On the flip side, TCS was down by 0.30% and Infosys was down by 0.05% were the only losers on the Sensex.

Meanwhile, sharp rise in the prices of petrol, diesel and liquefied petroleum gas (LPG) cylinders can be expected after the conclusion of the Assembly polls in the five States. With the volatile international crude oil prices exerting pressure on the oil companies’ balance sheets, the government may be forced to hike prices before the start of the parliament session on March 12.

Tensions between the United States and Iran coupled with latest European Union sanctions against Tehran have ignited the crude oil markets worldwide. The Indian crude oil basket touched a new high of $123 per barrel on February 27. However, the Oil Marketing Companies (OMC) has not been able to revise prices due to the crucial assembly elections in states such as Uttar Pradesh, Punjab and Uttarakhand.

Even though petrol prices were deregulated by the government in June 2011, any change in them has to be approved by the EGoM. The prices, which are supposed to be recalibrated every fortnight, haven’t been changed since December 01, 2011 keeping in view the assembly elections.

The oil industry claims to have lost about Rs 900 crore since the last revision. Besides petrol, State-owned oil firms are losing Rs 12.77 per litre on diesel, Rs 30.21 a litre on kerosene and Rs 378 per 14.2-kg domestic LPG cylinder. Indian Oil Corp., Bharat Petroleum and Hindustan Petroleum are losing over Rs 410 crore a day on sale of diesel, domestic LPG and kerosene.

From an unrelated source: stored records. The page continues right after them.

/-- The data of a write forwarded to the partner have been received from the host and go to it (R830). Where the transfer faulted,
the command ends here (log 112). -/
def Chip.fwdWrite (c : Chip) (slot : Nat) (st : Option Nat) (r : DmaResult) : Chip :=
  match r.fault, st with
  | some f, _ => (c.dmaFault f).fail slot 0 0x04 false
  | none, some sc => c.fail slot 0 sc true
  | none, none => (List.range (divUp r.blocks.length 3)).foldl (fun (c : Chip) i =>
      c.daxSend true 0x31 [slot, min 3 (r.blocks.length - 3 * i)]) c

/-- The end of the data transfer of the command in a slot. The blocks of a write that the partner forwarded are those of its
FWD_DATA frames. -/
def Chip.dmaDone (c : Chip) (slot : Nat) (r : DmaResult) : Chip :=
  match c.cmdAt slot with
  | none => c
  | some k =>
    match c.ns? k.sqe.nsid.toNat with
    | none => c
    | some n =>
      let r := if k.origin = 1 ∧ Sqe.isWrite k.sqe then { r with blocks := (assocGet k.sqe.cid.toNat c.peer.fwdHeld).getD [] } else r
      let whole := r.blocks.length == Sqe.nlb k.sqe && r.blocks.all (Block.fits n (Sqe.pi k.sqe))
      let takes := k.sqe.opc != 0x02
      if k.phase = .forwarded ∧ Sqe.isWrite k.sqe ∧ (r.fault.isSome ∨ whole) then c.fwdWrite slot (n.bufferStatus k.sqe r) r
      else if k.phase ≠ .dma ∨ (r.fault.isNone ∧ takes ∧ !whole) then c
      else
        let c := if r.cqFault then c.cqFault slot k else c
        let st := if k.origin = 1 ∨ r.fault.isSome then none else n.bufferStatus k.sqe r
        if let some sc := st then if Sqe.isWrite k.sqe then c.dmaFailed slot k 0 sc true else c.fail slot 0 sc true
        else if Sqe.isWrite k.sqe then
          match r.fault with
          | some f => (c.dmaFault f).dmaFailed slot k 0 0x04 false
          | none => c.writeDone slot k n r
        else c.sendDone slot k n r

/-- R694, R702 to R706. -/
def execCmdDmaDone (slot : Fin 3072) (r : DmaResult) (s : State) : Out :=
  s.to fun c => if c.islandUp .host && c.islandUp .mem then c.dmaDone slot.val r else c

/-- Ticks of MOUNT_WAIT (R730). -/
def Chip.mountWait (c : Chip) : Nat := secs (max 1 (c.rd .cmd Reg.CMD.MOUNT_WAIT_SECONDS))

/-- R699. -/
def execMountTimeout (slot : Fin 3072) (s : State) : Out :=
  s.to fun c =>
    match c.cmdAt slot.val with
    | some k => if k.phase = .mount then ((c.until' (k.since + c.mountWait)).fault0 .cmd 1 1 0).interrupted slot.val else c
    | none => c

/-! ## Zone Management Send (R692, R693) -/

/-- Zones of a namespace. -/
def NsSt.zoneCount (n : NsSt) : Nat := n.size / zoneSize

/-- A Zone Management Send of action `zsa` begins: on a standard namespace, naming the start of a zone unless Select All is
set (ZNS, PRESUMED, log 96). -/
def Chip.zoneSend (c : Chip) (slot zsa : Nat) (f : Chip → Cmd → NsSt → Bool → Nat → Chip) : Chip :=
  c.nsCmd slot (fun q => q.opc == 0x79 && q.cdw13.toNat % 256 == zsa) fun c k n =>
    let all := k.sqe.cdw13.toNat.testBit 8
    let l := Sqe.slba k.sqe
    if !n.std then c.fail slot 0 0x01 true
    else if !all ∧ n.size ≤ l then c.fail slot 0 0x80 true
    else if !all ∧ l % zoneSize ≠ 0 then c.fail slot 0 0x02 true
    else f c k n all (l / zoneSize)

/-- Zones of a namespace in states `f`, lowest first. -/
def NsSt.zonesIn (n : NsSt) (f : ZState → Bool) : List Nat := (n.zones.filter fun z => f z.2.st).map (·.1)

/-- Opens every Closed zone while the limits let it. -/
def Chip.openAll (c : Chip) (slot nsid : Nat) (zs : List Nat) : Chip :=
  match zs with
  | [] => c.complete slot id
  | z :: r =>
    match c.openZone nsid z true with
    | (some (sct, sc), c) => c.fail slot sct sc true
    | (none, c) => c.openAll slot nsid r

/-- R692. -/
def execZoneOpen (slot : Fin 3072) (s : State) : Out :=
  s.to fun c => c.zoneSend slot.val 3 fun c _ n all z =>
    if all then c.openAll slot.val n.nsid (n.zonesIn (· == .closed))
    else if (n.zone z).st = .full ∨ (n.zone z).st = .offline then c.fail slot.val 1 0xBF true
    else c.openAll slot.val n.nsid [z]

/-- R692. -/
def execZoneClose (slot : Fin 3072) (s : State) : Out :=
  s.to fun c => c.zoneSend slot.val 1 fun c _ n all z =>
    let close := fun (c : Chip) z => c.modZone n.nsid z fun x => { x with st := .closed }
    if all then ((n.zonesIn ZState.isOpen).foldl close c).complete slot.val id
    else if (n.zone z).st.isActive then (close c z).complete slot.val id
    else c.fail slot.val 1 0xBF true

/-- Batches of a zone that hold a command and satisfy `f`. -/
def Chip.zoneBatches (c : Chip) (nsid z : Nat) (f : Batch → Bool) : List Batch :=
  c.sluice.batches.filter fun b => b.nsid == nsid && b.zone == z && b.kind != 0 && f b

/-- Finishes a zone (R692, R726): what waits for admission or DMA completes with Zone Is Full, the write pointer goes to the zone
end and a partial last row is assembled with PAD. -/
def Chip.finishZone (c : Chip) (nsid z : Nat) : Chip :=
  let c := (c.zoneBatches nsid z fun b => !b.staged && b.slot.isSome).foldl (fun (c : Chip) b => c.failBatch b.id 1 0xB9) c
  let x := c.zone nsid z
  if x.st = .full then c
  else
    let c := c.modZone nsid z fun x => { x with st := .full, wp := zoneSize }
    match x.bind with
    | some (p, _) => c.assemble p
    | none => c

/-- R692. -/
def execZoneFinish (slot : Fin 3072) (s : State) : Out :=
  s.to fun c => c.zoneSend slot.val 2 fun c _ n all z =>
    if all then ((n.zonesIn ZState.isActive).foldl (fun (c : Chip) z => c.finishZone n.nsid z) c).complete slot.val id
    else if (n.zone z).st = .offline then c.fail slot.val 1 0xBF true
    else (c.finishZone n.nsid z).complete slot.val id

/-- Discs of a polder that has become RETIRED (R629; log 97). -/
def Chip.retireDiscs (c : Chip) (p : Polder) : Chip :=
  (p.segs.flatten.map (·.disc)).foldl (fun (c : Chip) d => c.modInv d fun r => { r with media := 6 }) c

/-- A polder zone is released or migrated; the polder becomes RETIRED with its last one (R629, R693). -/
def Chip.releaseZone (c : Chip) (id pz : Nat) : Chip :=
  let c := c.modPolder id fun p => { p with zones := p.zones.filter (·.1 != pz), released := p.released + 1 }
  match c.polder? id with
  | none => c
  | some p =>
    if p.zones.isEmpty ∧ (p.nextZone = 7450 ∨ !p.recording) ∧ p.st ≠ .retired then
      ((c.retireDiscs p).modPolder id fun p => { p with st := .retired, recording := false }).event .polder 0
    else c

/-- A Zone Migrate of a zone ends unfinished (R724). -/
def Chip.endMigrate (c : Chip) (nsid z : Nat) : Chip :=
  let x := c.zone nsid z
  match x.moving with
  | none => c
  | some (id, pz) =>
    let c := (c.modZone nsid z fun x => { x with moving := none }).releaseZone id pz
    match c.host.slots.find? (fun s => s.2.sqe.opc == 0xC2 && s.2.sq == 0 && s.2.phase == .firmware && s.2.sqe.nsid.toNat == nsid
        && Sqe.slba s.2.sqe == z * zoneSize) with
    | some s => c.fail s.1 0 0x07 true
    | none => c

/-- Drops what the read cache and the Lost LBA log hold of a range (R734, R859). -/
def Chip.forgetRange (c : Chip) (nsid lo hi : Nat) : Chip :=
  (c.modLib fun l => { l with cache := l.cache.filter fun e => !(e.1 == nsid && lo ≤ e.2.1 && e.2.1 < hi) }).modLog fun l => { l with
    lost := l.lost.filter fun e => !(e.nsid == nsid && lo ≤ e.slba && e.slba < hi) }

/-- Releases a zone's binding and returns it to Empty. -/
def Chip.emptyZone (c : Chip) (nsid z : Nat) : Chip :=
  let c := c.endMigrate nsid z
  let x := c.zone nsid z
  let c := match x.bind with
    | some (id, pz) => c.releaseZone id pz
    | none => c
  (c.forgetRange nsid (z * zoneSize) ((z + 1) * zoneSize)).setZone nsid z { st := .empty }

/-- Zone Reset of a zone whose staged commands have all been answered (R693). -/
def Chip.resetZone (c : Chip) (nsid z : Nat) : Chip :=
  let c := (c.zoneBatches nsid z fun b => b.staged && b.wt).foldl (fun (c : Chip) b => c.ackBatch b.id) c
  let c := (c.zoneBatches nsid z fun b => !b.staged && b.slot.isSome).foldl (fun (c : Chip) b => c.failBatch b.id 1 0xBC) c
  let c := (c.zoneBatches nsid z fun _ => true).foldl (fun (c : Chip) b =>
    (if c.linkUp && b.sent then c.daxSend false 0x12 [b.seq.getD 0] else c).dropBatch b.id) c
  (c.emptyZone nsid z).admission

/-- Zone Reset must wait for a staged command of the zone to be answered (R693); one in write-through does not hold it back. -/
def Chip.resetWaits (c : Chip) (nsid z : Nat) : Bool :=
  !(c.zoneBatches nsid z fun b => b.staged && b.slot.isSome && !b.wt).isEmpty

/-- R693: while it must wait, nothing happens (log 93). -/
def execZoneReset (slot : Fin 3072) (s : State) : Out :=
  s.to fun c => c.zoneSend slot.val 4 fun c _ n all z =>
    let zs := if all then n.zonesIn (fun t => t.isActive || t == .full) else [z]
    if !all ∧ (n.zone z).st = .offline then c.fail slot.val 1 0xBF true
    else if zs.any (c.resetWaits n.nsid) then c
    else (zs.foldl (fun (c : Chip) z => c.resetZone n.nsid z) c).complete slot.val id

/-- R692: no zone is Read Only. -/
def execZoneOfflineAction (slot : Fin 3072) (s : State) : Out :=
  s.to fun c => c.zoneSend slot.val 5 fun c _ _ _ _ => c.fail slot.val 1 0xBF true

/-- R692. -/
def execSetZoneDescriptorExtension (slot : Fin 3072) (s : State) : Out :=
  s.to fun c => c.zoneSend slot.val 0x10 fun c _ _ _ _ => c.fail slot.val 0 0x02 true

/-! ## Report Zones (R680) -/

/-- Zone state code of a zone descriptor (ZNS, PRESUMED, log 96). -/
def ZState.code : ZState → Nat
  | .empty => 1 | .iOpen => 2 | .eOpen => 3 | .closed => 4 | .full => 0xE | .offline => 0xF

/-- A zone descriptor of 64 bytes. -/
def zoneDesc (z : Nat) (x : ZoneSt) : List Byte :=
  let wp := if x.st = .full ∨ x.st = .offline then 2 ^ 64 - 1 else z * zoneSize + x.wp
  [2, BitVec.ofNat 8 (x.st.code * 16)] ++ List.replicate 6 0 ++ bytesLE 8 zoneCap ++ bytesLE 8 (z * zoneSize) ++ bytesLE 8 wp
    ++ List.replicate 32 0

/-- Zones from `z` on that a report of states `sel` lists. -/
def NsSt.reported (n : NsSt) (z sel : Nat) : List Nat :=
  let want := [1, 2, 3, 4, 0xE, 0xD, 0xF].getD (sel - 1) 0
  (List.range n.zoneCount).filter fun i => z ≤ i ∧ (sel = 0 ∨ (n.zone i).st.code = want)

/-- The data of a zone report of at most `len` bytes. -/
def NsSt.report (n : NsSt) (z sel len : Nat) (part : Bool) : List Byte :=
  let zs := n.reported z sel
  let fit := zs.take ((len - 64) / 64)
  let count := if part then fit.length else zs.length
  let body := bytesLE 8 count ++ List.replicate 56 0 ++ fit.flatMap fun i => zoneDesc i (n.zone i)
  (body ++ List.replicate len 0).take len

/-- R680: Report Zones only; Extended Report Zones is an invalid field (ZNS, PRESUMED, log 96). -/
def execReportZones (slot : Fin 3072) (s : State) : Out :=
  s.to fun c => c.nsCmd slot.val (fun q => q.opc == 0x7A) fun c k n =>
    let d := k.sqe.cdw13.toNat
    let len := (k.sqe.cdw12.toNat + 1) * 4
    let sel := slice 8 8 d
    if !n.std then c.fail slot.val 0 0x01 true
    else if d % 256 ≠ 0 ∨ 7 < sel ∨ 262144 < len then c.fail slot.val 0 0x02 true
    else if n.size ≤ Sqe.slba k.sqe then c.fail slot.val 0 0x80 true
    else c.complete slot.val fun r => { r with data := n.report (Sqe.slba k.sqe / zoneSize) sel len (d.testBit 16) }

/-- I/O opcodes supported for a namespace kind (R680). -/
def ioSupported (std : Bool) (opc : Byte) : Bool :=
  [0x00, 0x01, 0x02, 0x05, 0x08, 0x0C].contains opc.toNat || (std && [0x79, 0x7A, 0x7D].contains opc.toNat)

/-- R680: an opcode not listed, or a Zone Management Send with a reserved action. -/
def execUnsupportedIoCommand (slot : Fin 3072) (s : State) : Out :=
  s.to fun c => c.ioCmd slot.val (fun _ => true) fun c' k =>
    let std := ((c.ns? k.sqe.nsid.toNat).map (·.std)).getD true
    if !ioSupported std k.sqe.opc then c'.fail slot.val 0 0x01 true
    else if k.sqe.opc = 0x79 ∧ !([1, 2, 3, 4, 5, 0x10].contains (k.sqe.cdw13.toNat % 256)) then c'.fail slot.val 0 0x02 true
    else c

end Sys2Proof.Machine
end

With the government’s subsidy bill threatening to go out of control and the OMCs suffering huge losses, pressure is mounting on the government to bring in a sharp hike in prices of petrol, diesel and LPG. If it comes through, the hike in petrol prices is expected to be around Rs 4 per litre, as per government officials. Cooking gas prices too could go up by Rs 70 per cylinder and diesel by about Rs 5 per litre.

The S&P CNX Nifty opened at 5,424.95; about 29 points higher compared to its previous closing of 5,375.50, and has touched a high and a low of 5,458.80 and 5,424.50 respectively.

The index is currently trading at 5,441.45, higher by 65.95 points or 1.23%. There were 48 stocks advancing against just 2 declines on the index.

The top gainers of the Nifty were ONGC up by 4.09%, SAIL up by 3.76%, BHEL up by 3.39%, JP Associates up by 3.20% and RPower up by 3.04%.

On the flip side, TCS down by 0.23% and Cairn down by 0.20% were the only losers on the index.

Most of the Asian equity indices were trading in the green; Hang Seng was up 112.63 points or 0.52% to 21,681.36, Jakarta Composite was up 50.73 points or 1.30% to 3,954.28, KLSE Composite was up 12.01 points or 0.77% to 1,568.74, Nikkei 225 was up 103.69 points or 1.07% to 9,826.21, Straits Times was up 22.05 points or 0.74% to 2,991.78, Seoul Composite was up 27.49 points or 1.37% to 2,031.18 and Taiwan Weighted was up by 135.20 points or 1.70% to 8,094.54. 

On the flip side, Shanghai Composite was down by 14.51 points or 0.59% to 2,437.35.